------ Records supplied

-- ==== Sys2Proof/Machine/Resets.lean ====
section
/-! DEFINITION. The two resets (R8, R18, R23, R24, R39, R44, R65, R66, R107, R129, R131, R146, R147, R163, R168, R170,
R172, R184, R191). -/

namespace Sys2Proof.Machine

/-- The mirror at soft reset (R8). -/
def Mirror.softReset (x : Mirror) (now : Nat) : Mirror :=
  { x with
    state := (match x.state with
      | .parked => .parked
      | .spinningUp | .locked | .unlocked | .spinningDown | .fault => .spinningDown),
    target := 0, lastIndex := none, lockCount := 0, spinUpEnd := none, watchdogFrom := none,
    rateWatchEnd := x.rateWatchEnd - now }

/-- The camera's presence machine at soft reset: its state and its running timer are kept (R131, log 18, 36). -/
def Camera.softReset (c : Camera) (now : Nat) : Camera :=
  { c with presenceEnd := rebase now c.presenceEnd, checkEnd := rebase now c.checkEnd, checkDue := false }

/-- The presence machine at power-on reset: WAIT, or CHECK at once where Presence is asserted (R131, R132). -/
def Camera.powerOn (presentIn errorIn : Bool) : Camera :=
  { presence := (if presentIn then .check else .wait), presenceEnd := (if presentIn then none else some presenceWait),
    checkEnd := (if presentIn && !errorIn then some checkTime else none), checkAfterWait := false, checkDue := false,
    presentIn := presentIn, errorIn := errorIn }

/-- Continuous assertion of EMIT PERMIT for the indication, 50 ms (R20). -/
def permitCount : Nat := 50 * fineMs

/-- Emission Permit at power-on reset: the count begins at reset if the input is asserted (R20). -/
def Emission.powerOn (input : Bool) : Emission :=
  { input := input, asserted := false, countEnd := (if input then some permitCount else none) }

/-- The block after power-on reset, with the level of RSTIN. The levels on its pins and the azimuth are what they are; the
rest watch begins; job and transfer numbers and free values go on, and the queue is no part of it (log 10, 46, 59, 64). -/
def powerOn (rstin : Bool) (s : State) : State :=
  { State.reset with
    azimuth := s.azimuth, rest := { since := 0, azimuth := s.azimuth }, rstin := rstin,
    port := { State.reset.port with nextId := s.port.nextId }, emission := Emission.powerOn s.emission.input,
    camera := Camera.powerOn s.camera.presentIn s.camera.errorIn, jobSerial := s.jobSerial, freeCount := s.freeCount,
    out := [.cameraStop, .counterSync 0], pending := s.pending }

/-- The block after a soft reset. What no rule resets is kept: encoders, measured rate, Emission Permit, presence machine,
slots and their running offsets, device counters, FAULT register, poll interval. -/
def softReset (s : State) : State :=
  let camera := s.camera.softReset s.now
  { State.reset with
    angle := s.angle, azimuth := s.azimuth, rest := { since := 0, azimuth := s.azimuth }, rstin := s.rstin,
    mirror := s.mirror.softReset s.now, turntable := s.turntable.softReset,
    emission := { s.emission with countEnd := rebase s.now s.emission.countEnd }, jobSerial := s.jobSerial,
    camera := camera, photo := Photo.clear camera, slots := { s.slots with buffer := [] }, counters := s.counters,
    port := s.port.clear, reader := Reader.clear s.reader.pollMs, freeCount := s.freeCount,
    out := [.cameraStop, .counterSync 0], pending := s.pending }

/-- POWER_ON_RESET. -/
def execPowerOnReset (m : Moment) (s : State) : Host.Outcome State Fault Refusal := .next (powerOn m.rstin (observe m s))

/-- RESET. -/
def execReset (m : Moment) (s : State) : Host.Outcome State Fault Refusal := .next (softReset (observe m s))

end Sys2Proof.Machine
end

------------

• _Exercise objective_: Using the listing above, return word for word each line from the one that has "def powerOn (rstin" through the one that has "block after a", and no line outside that range.

• _Output_:
def powerOn (rstin : Bool) (s : State) : State :=
  { State.reset with
    azimuth := s.azimuth, rest := { since := 0, azimuth := s.azimuth }, rstin := rstin,
    port := { State.reset.port with nextId := s.port.nextId }, emission := Emission.powerOn s.emission.input,
    camera := Camera.powerOn s.camera.presentIn s.camera.errorIn, jobSerial := s.jobSerial, freeCount := s.freeCount,
    out := [.cameraStop, .counterSync 0], pending := s.pending }

/-- The block after a soft reset. What no rule resets is kept: encoders, measured rate, Emission Permit, presence machine,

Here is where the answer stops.